▶ [Exercise prompt]: From the data below, retype exactly the lines starting with the one that contains "00_scope R460). -/" and ending with the one that contains "let meets := (List.range", both included.
········
-- ==== Sys2Proof/Machine/Device.lean ====
section
/-! DEFINITION. The management window and what its words do (21_device R435 to R442; 19_shroud R414), the doorbell of a notify page
(14_queue R325), and the dispatch of a saved image (10_context R252, R266). -/

namespace Sys2Proof.Machine

/-- A Load failure at a dispatch (10_context R252, R266): the context is HANDLED in the slot, its handler entered with the failing
cause. An image whose handler cannot be found ends the context (R262), one of tag 0 alone (19_shroud R413); its leaf group is the caller's to end. -/
def handleFailed (s : State) (q : Nat) (ag : Agent) (c : Word) (cause : Nat) (aux : Word) : State :=
  match checkAddr s { ag with level := .supervisor } c.toNat .read with
  | .error _ =>
    if ag.tag = 0 then (recordEvent s (slotEvent 0x03 0 q 0 (victimWord 0 ag.asid 1) 0)).2 else failTag s ag.tag (slotEvent 0x0D 0 q 0 0 0)
  | .ok h =>
    let k := h.key
    let hpriv := wbits (physWord s (k + 0x18)) 61 60
    let tag := BitVec.ofNat 10 (physLE s (k + 0x40 + 14 * 8) 8)
    if hpriv ≠ 1 ∧ hpriv ≠ 2 then
      (if tag = 0 then (recordEvent (invalidateImage (cancelOps s (.image k)) k) (slotEvent 0x03 0 q 0 (victimWord 0 ag.asid 1) 0)).2
      else failTag s tag (slotEvent 0x0D 0 q 0 0 0))
    else
      let x := s.slot q
      let pc := physWord s (k + 0x10)
      let y := x.savedAway.enterHandler (if hpriv = 2 then .firmware else .supervisor) (physWord s k) (physWord s (k + 8))
        ⟨cause, pc, 0, aux, false, false⟩ false
      s.setSlot q { y with asid := ag.asid, shtag := tag, servedTag := tag, csaBase := c,
                           prio := BitVec.ofNat 4 (physLE s (k + 0x40 + 15 * 8) 8) }

/-- Load of an image at a dispatch (10_context R266): none when it must wait for tile-queue entries. -/
def dispatchImage (s : State) (q : Nat) (ag : Agent) (c : Word) : Option State :=
  match load s q ag c with
  | .ok s1 => some s1
  | .error none => none
  | .error (some (cause, aux)) => some (handleFailed s q ag c cause aux)

/-- A slot is quarantined (19_shroud R409): class 1, or its core's matrix of units cannot run it. -/
def slotQuarantined (s : State) (q : Nat) : Bool := s.quarUnits.contains (1, q)

/-- Whether a unit is the one that FREEZE holds (21_device R438): by the class and index of RBSEL (DEDUCED, log 72). -/
def frozenUnit (s : State) (cls idx : Nat) : Bool :=
  s.mgmt.frozen && wbits s.mgmt.rbsel 7 0 == cls && wbits s.mgmt.rbsel 20 8 == idx

/-- Whether the queue units and ready pools have started (21_device R435). -/
def started (s : State) : Bool := s.mgmt.phase == 4

/-- What ended contexts of ENDING leaf groups still hold (13_group R312). -/
def keptAll (s : State) : List Kept := s.kernels.flatMap fun k => k.2.leaves.flatMap Leaf.kept

/-- Whether a slot is FREE and may take a context (13_group R312; 14_queue R335): not quarantined and not held by an ending leaf group. A switched-out
forked context holds the lane groups of its slot, not the slot (13_group R316). -/
def slotOpen (s : State) (q : Nat) : Bool :=
  decide ((s.slot q).st = .free) && !slotQuarantined s q && !(keptAll s).any fun h => h.slot == some q

/-- The lowest open slot of some slots (14_queue R335; 21_device R436). -/
def freeSlotAmong (s : State) (qs : List Nat) : Option Nat := qs.find? (slotOpen s)

/-- The slots of a compute die (01_anatomy R20). -/
def slotsOfDie (d : Nat) : List Nat := (List.range 1024).map fun i => 1024 * d + i

/-- Number the context of a slot that begins as its own source (14_queue R334). -/
def newContext (s : State) (q : Nat) (prio : Nat) : State :=
  let x := s.slot q
  { s.setSlot q { x with ctx := { Ctx.none with id := s.nextCtx, source := .own s.nextCtx }, runPrio := prio, order := s.nextOrder } with
    nextCtx := s.nextCtx + 1, nextOrder := s.nextOrder + 1 }

/-- The load of a FWLAUNCH into a slot (21_device R436): at firmware level; its CSA is read under ASID 0 and tag 0 (DEDUCED, log 12). None while the
image waits for tile-queue entries (10_context R266). -/
def launchInto (s : State) (csa : Word) (q : Nat) : Option State :=
  let ag : Agent := { slice := noSlice, asid := 0, level := .firmware, tag := 0, cluster := clusterOf q }
  (dispatchImage (s.setSlot q (s.slot q).blank) q ag csa).map fun s1 =>
    if (s1.slot q).st = .free then s1 else newContext s1 q (s1.slot q).prio.toNat

/-- The open slots of compute die 0. -/
def launchSlots (s : State) : List Nat := (slotsOfDie 0).filter (slotOpen s)
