-- ==== Sys2Proof/Machine/Guard.lean ====
section
/-! DEFINITION. Acquire, release, fences, regions and atomics (09_guard R233 to R246), and the performing of a scalar access
(04_sequencer R109). -/

namespace Sys2Proof.Machine

/-- Whether slot q has a vector or tile access that is not performed (09_guard R233). -/
def vectorAccessPending (s : State) (q : Nat) : Bool :=
  ((s.slot q).vq.any fun e => wordIsAccess e.word) || ((tilesOf s q).any fun e => wordIsTileAccess e.word) ||
  s.klinks.any fun e => e.2.slot == q

/-- Whether slot q has a scalar store that is not performed (04_sequencer R109). -/
def storePending (s : State) (q : Nat) : Bool := s.stores.any fun a => a.home == .slot q

/-- Whether a queue entry is a marker that has not fired: its update of the barrier word is still to come (15_barrier R346). -/
def VEntry.unfired (e : VEntry) : Bool := e.kind == .marker && e.joined.isNone

/-- Whether slot q has an access of any side that is not performed (09_guard R242). -/
def accessPending (s : State) (q : Nat) : Bool :=
  storePending s q || vectorAccessPending s q || (s.slot q).vq.any VEntry.unfired || unacked s (.slot q)

/-- Go on when every earlier access of the slot is performed (09_guard R242, R243). -/
def whenPerformed (s : State) (q : Nat) (k : State) : State :=
  if accessPending s q then s.stallSlot q .accesses else k

/-- LDACQ (09_guard R241): an acquire read of 2^q bytes. -/
def execLdacq (d a : BitVec 6) (n : BitVec 2) (sc : BitVec 3) (s : State) : Host.Outcome State Fault Refusal :=
  next (loadReg s (encode (.ldacq d a n sc)) d.toNat a.toNat 0 (2 ^ n.toNat) false State.settleLinks)

/-- STREL (09_guard R241): a release store of 2^q bytes. -/
def execStrel (d a : BitVec 6) (n : BitVec 2) (sc : BitVec 3) (s : State) : Host.Outcome State Fault Refusal :=
  next (storeReg s (encode (.strel d a n sc)) d.toNat a.toNat 0 (2 ^ n.toNat) true)

/-- ACQ (09_guard R241): the value is discarded; a poisoned word is a sink. -/
def execAcq (a : BitVec 6) (sc : BitVec 3) (s : State) : Host.Outcome State Fault Refusal :=
  let q := s.cur
  let va := (s.me.val a.toNat).toNat
  next (whenReady s q [a.toNat] <| unlessPoisoned s q [a.toNat] <|
    scalarCheck s q (encode (.acq a sc)) .read va 8 8 <|
      let g := scalarRead s q va 8
      match g.poison with
      | some t => sink g.st q t
      | none => g.st.settleLinks.complete q)

/-- REL (09_guard R241): a release that adds one to the word when it is performed. -/
def execRel (a : BitVec 6) (sc : BitVec 3) (s : State) : Host.Outcome State Fault Refusal :=
  let q := s.cur
  let va := (s.me.val a.toNat).toNat
  next (whenReady s q [a.toNat] <| unlessPoisoned s q [a.toNat] <|
    scalarCheck s q (encode (.rel a sc)) .update va 8 8 <| whenStoreRoom s q 1 <|
      (pushStore s q va (List.replicate 8 0) none true true).complete q)

/-- The number of a region entry in State.regions (09_guard R235). -/
def regionKey (asid : BitVec 12) (e : Nat) : Nat := asid.toNat * 64 + e

/-- The first offending field of a region descriptor (09_guard R236, R237; 00_scope R460). -/
def regionBadField (d : List Word) : Option Nat :=
  let b := (wordAt d 0).toNat
  let l := (wordAt d 1).toNat
  let g := (wordAt d 2).toNat
  if b % 64 ≠ 0 then some 0x00
  else if l % 64 ≠ 0 ∨ l < 64 ∨ 2 ^ 56 < b + l then some 0x08
  else if g % 8 ≠ 0 ∨ (b ≤ g ∧ g < b + l) then some 0x10
  else if wordAt d 3 ≠ 0 then some 0x18
  else none

/-- GBIND's effect on the region table (09_guard R237): the state and the value of sd. -/
def bindRegion (s : State) (asid : BitVec 12) (tag : STag) (d : List Word) : State × Word :=
  let b := (wordAt d 0).toNat
  let l := (wordAt d 1).toNat
  let meets := (List.range 64).any fun e => match tabFind s.regions (regionKey asid e) with
    | some r => decide (b < r.base.toNat + r.len.toNat) && decide (r.base.toNat < b + l)
    | none => false
  if meets then (s, -2)
  else match (List.range 64).find? fun e => (tabFind s.regions (regionKey asid e)).isNone with
    | none => (s, -1)
    | some e => ({ s with regions := tabSet s.regions (regionKey asid e) ⟨wordAt d 0, wordAt d 1, wordAt d 2, tag⟩ }, BitVec.ofNat 64 e)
········
▶ [Written solution]:
/-- The first offending field of a region descriptor (09_guard R236, R237; 00_scope R460). -/
def regionBadField (d : List Word) : Option Nat :=
  let b := (wordAt d 0).toNat
  let l := (wordAt d 1).toNat
  let g := (wordAt d 2).toNat
  if b % 64 ≠ 0 then some 0x00
  else if l % 64 ≠ 0 ∨ l < 64 ∨ 2 ^ 56 < b + l then some 0x08
  else if g % 8 ≠ 0 ∨ (b ≤ g ∧ g < b + l) then some 0x10
  else if wordAt d 3 ≠ 0 then some 0x18
  else none

/-- GBIND's effect on the region table (09_guard R237): the state and the value of sd. -/
def bindRegion (s : State) (asid : BitVec 12) (tag : STag) (d : List Word) : State × Word :=
  let b := (wordAt d 0).toNat
  let l := (wordAt d 1).toNat
  let meets := (List.range 64).any fun e => match tabFind s.regions (regionKey asid e) with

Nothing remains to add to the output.